------ Task material ------
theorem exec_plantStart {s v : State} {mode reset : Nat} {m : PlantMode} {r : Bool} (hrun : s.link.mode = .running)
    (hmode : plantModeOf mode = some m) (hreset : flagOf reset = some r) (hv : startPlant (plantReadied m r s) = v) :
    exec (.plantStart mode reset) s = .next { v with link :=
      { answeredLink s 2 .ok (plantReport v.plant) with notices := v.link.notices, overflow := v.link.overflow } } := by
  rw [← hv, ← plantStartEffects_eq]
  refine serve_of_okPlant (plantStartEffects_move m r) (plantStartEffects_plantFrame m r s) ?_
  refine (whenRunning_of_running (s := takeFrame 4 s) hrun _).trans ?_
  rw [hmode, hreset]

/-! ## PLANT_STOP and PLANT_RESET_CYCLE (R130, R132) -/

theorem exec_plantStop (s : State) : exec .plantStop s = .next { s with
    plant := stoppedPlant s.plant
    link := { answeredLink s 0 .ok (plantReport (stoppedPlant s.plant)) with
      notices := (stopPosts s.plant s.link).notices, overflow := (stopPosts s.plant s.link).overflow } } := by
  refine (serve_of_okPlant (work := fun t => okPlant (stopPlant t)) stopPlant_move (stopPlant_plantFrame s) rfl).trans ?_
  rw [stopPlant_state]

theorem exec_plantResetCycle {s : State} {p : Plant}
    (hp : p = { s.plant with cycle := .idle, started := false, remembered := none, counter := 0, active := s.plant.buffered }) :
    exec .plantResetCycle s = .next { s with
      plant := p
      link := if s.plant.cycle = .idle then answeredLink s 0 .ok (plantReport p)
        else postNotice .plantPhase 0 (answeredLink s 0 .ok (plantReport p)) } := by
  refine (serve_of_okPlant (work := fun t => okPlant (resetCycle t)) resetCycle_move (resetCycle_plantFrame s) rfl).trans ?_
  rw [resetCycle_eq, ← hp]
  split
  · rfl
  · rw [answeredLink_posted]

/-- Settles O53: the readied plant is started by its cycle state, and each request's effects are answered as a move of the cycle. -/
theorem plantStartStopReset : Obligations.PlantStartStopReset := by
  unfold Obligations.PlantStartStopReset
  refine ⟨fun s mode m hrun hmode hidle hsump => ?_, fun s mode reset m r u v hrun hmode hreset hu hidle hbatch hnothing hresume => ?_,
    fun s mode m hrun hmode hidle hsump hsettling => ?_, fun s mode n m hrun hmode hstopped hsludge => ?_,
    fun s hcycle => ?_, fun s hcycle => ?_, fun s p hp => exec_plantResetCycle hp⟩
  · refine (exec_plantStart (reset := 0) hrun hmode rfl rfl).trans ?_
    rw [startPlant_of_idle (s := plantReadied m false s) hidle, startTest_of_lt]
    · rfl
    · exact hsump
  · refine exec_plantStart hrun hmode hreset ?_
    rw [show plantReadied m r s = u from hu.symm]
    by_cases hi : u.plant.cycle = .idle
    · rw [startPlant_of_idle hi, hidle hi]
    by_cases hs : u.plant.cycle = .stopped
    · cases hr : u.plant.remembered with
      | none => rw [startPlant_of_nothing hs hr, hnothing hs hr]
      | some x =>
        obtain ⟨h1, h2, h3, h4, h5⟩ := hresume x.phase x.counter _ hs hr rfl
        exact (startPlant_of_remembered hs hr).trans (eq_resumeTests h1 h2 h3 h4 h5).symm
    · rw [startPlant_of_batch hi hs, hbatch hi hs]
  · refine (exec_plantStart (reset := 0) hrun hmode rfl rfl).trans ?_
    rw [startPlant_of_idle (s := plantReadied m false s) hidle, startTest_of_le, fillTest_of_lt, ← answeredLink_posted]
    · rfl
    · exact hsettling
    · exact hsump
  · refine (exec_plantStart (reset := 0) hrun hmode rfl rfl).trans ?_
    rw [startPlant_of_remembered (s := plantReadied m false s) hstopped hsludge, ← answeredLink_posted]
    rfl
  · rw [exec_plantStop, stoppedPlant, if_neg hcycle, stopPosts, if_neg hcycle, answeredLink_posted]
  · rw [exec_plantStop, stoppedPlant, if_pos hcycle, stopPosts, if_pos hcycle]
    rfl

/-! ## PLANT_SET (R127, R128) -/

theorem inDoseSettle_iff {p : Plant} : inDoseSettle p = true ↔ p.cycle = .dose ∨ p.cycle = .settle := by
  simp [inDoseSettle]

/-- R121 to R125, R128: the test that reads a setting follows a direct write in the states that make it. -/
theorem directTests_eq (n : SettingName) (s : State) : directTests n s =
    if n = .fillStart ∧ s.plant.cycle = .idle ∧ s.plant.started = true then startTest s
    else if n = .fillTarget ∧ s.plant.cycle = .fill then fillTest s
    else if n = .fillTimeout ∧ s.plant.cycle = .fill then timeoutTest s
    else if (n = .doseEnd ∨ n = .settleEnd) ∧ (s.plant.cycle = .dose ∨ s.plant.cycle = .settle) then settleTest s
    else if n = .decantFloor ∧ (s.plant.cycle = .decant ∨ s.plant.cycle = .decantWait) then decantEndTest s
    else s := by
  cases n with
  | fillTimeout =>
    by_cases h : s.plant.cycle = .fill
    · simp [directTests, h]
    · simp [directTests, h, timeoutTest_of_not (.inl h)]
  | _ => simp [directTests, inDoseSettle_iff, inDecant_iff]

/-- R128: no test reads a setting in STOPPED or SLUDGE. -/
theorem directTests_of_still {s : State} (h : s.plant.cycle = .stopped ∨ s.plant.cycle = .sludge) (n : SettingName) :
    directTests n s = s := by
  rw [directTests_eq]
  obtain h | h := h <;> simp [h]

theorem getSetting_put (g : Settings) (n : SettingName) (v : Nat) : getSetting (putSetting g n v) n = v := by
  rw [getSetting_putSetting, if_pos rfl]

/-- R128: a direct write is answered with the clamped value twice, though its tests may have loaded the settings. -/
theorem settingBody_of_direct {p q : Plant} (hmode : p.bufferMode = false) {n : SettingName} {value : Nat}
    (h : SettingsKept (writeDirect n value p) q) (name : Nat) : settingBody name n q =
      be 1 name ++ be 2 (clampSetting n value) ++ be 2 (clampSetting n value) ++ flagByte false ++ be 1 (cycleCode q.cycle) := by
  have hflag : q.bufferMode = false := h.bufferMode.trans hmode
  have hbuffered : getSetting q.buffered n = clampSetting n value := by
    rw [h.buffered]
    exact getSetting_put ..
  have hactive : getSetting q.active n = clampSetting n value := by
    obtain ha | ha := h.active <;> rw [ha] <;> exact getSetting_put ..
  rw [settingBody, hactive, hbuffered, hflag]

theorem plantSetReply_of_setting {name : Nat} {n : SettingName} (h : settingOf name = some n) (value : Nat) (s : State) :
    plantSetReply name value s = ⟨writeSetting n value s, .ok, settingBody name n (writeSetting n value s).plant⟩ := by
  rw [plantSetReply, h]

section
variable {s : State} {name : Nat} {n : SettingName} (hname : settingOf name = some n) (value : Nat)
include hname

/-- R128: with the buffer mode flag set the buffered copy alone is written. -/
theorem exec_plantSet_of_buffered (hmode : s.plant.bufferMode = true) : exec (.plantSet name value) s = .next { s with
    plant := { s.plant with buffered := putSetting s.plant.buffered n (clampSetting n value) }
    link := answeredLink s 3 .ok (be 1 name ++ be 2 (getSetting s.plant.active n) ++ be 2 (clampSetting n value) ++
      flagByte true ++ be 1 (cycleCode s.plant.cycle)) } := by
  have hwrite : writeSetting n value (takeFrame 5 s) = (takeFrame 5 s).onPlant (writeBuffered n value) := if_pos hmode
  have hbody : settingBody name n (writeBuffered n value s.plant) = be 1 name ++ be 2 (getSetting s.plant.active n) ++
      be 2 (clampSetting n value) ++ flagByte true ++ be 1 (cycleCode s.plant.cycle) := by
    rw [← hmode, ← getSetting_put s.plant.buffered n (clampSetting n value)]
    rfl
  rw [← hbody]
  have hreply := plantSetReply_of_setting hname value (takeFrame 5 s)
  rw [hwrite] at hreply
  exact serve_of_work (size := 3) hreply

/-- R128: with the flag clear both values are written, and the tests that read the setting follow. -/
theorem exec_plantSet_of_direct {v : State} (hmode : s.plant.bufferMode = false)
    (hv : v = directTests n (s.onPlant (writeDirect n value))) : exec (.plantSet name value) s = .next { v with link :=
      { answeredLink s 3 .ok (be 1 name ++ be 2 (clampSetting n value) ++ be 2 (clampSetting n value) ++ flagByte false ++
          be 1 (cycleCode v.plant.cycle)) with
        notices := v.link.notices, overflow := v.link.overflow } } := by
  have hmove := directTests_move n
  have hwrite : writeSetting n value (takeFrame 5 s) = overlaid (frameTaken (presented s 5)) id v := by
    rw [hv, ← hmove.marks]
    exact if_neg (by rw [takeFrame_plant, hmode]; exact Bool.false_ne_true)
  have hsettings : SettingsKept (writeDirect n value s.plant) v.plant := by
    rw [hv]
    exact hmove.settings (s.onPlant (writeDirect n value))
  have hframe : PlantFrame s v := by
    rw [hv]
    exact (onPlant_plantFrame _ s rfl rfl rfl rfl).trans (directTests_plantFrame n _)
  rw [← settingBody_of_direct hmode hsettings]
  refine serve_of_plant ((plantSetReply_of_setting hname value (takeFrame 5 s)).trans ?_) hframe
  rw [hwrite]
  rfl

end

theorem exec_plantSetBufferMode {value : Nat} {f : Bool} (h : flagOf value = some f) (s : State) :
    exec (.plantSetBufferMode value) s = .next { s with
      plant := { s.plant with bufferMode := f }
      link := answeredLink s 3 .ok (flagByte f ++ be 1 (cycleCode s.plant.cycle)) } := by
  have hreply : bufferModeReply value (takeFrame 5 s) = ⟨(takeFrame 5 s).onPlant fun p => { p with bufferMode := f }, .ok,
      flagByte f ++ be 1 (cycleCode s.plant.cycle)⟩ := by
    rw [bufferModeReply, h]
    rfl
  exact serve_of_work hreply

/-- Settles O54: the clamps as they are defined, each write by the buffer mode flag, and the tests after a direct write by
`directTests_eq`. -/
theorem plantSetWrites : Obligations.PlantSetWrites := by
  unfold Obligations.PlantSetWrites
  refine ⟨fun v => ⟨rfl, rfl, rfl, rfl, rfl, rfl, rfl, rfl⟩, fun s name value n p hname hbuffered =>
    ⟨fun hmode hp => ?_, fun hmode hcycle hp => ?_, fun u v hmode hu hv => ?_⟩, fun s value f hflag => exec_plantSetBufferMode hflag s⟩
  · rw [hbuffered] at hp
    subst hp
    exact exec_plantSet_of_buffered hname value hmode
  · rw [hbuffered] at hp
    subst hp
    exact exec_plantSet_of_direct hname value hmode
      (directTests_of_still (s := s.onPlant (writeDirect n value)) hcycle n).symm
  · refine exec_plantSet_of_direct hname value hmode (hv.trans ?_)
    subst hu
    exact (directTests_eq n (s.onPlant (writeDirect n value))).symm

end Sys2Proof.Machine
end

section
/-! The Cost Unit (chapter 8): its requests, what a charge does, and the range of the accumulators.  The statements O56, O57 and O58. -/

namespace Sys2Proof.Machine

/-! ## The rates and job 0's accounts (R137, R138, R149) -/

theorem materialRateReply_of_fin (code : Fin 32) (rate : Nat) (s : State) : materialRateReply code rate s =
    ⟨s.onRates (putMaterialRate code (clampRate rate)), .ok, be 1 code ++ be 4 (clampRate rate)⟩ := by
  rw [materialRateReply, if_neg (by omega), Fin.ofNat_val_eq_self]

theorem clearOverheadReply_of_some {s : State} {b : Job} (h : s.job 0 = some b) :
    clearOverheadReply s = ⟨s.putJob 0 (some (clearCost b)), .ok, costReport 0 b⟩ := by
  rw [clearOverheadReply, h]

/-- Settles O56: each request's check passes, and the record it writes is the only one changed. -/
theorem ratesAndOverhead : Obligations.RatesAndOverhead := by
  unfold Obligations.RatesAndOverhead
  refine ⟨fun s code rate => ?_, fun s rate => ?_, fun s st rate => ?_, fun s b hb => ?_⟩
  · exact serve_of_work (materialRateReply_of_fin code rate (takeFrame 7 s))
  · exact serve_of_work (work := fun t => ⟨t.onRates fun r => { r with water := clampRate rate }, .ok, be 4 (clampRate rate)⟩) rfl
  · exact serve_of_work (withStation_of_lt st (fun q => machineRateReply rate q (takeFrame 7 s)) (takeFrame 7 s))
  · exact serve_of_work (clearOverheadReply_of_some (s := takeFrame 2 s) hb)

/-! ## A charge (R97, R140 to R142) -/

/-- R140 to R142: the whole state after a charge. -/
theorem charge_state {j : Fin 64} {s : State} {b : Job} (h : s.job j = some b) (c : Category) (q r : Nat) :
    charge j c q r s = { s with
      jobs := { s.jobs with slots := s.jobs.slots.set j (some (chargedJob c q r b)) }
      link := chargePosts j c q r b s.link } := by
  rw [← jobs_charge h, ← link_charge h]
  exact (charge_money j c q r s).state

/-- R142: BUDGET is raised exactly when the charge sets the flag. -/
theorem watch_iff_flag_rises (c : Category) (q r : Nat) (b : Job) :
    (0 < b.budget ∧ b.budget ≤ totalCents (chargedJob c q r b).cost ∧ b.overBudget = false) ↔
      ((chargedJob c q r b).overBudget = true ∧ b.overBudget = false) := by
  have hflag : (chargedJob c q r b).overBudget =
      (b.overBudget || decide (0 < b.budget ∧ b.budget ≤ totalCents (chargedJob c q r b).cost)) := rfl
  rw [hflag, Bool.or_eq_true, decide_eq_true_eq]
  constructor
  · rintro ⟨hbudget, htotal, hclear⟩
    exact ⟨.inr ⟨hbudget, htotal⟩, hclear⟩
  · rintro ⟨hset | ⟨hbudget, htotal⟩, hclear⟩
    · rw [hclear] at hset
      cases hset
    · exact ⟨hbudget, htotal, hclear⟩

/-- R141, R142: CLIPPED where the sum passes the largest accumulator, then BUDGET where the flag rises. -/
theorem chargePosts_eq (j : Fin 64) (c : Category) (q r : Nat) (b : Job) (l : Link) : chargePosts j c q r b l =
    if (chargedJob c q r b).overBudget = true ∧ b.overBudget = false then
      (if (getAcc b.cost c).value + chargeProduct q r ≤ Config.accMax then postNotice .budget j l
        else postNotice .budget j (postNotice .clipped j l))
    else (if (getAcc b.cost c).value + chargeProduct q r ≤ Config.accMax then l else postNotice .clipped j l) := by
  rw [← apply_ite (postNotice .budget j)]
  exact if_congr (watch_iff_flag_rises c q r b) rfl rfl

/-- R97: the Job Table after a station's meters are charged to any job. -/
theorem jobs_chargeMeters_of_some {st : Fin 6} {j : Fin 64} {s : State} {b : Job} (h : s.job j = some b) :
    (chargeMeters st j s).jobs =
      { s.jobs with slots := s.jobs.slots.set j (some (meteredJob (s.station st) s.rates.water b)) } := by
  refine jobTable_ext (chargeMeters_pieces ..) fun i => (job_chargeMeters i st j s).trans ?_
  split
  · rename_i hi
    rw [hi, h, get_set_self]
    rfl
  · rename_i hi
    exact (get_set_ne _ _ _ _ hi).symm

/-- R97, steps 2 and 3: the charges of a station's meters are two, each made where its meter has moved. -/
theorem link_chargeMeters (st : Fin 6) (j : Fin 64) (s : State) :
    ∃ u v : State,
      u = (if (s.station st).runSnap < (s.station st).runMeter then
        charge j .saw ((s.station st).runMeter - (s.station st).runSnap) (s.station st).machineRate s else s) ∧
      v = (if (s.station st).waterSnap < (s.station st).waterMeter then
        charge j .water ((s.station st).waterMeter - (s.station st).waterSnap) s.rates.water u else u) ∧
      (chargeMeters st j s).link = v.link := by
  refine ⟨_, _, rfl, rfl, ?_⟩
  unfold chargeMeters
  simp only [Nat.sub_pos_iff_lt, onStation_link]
------
* _Problem to solve_
Each line of the data that holds "hstopped" should be copied.

* _Answer to this problem_
    fun s mode m hrun hmode hidle hsump hsettling => ?_, fun s mode n m hrun hmode hstopped hsludge => ?_,
    rw [startPlant_of_remembered (s := plantReadied m false s) hstopped hsludge, ← answeredLink_posted]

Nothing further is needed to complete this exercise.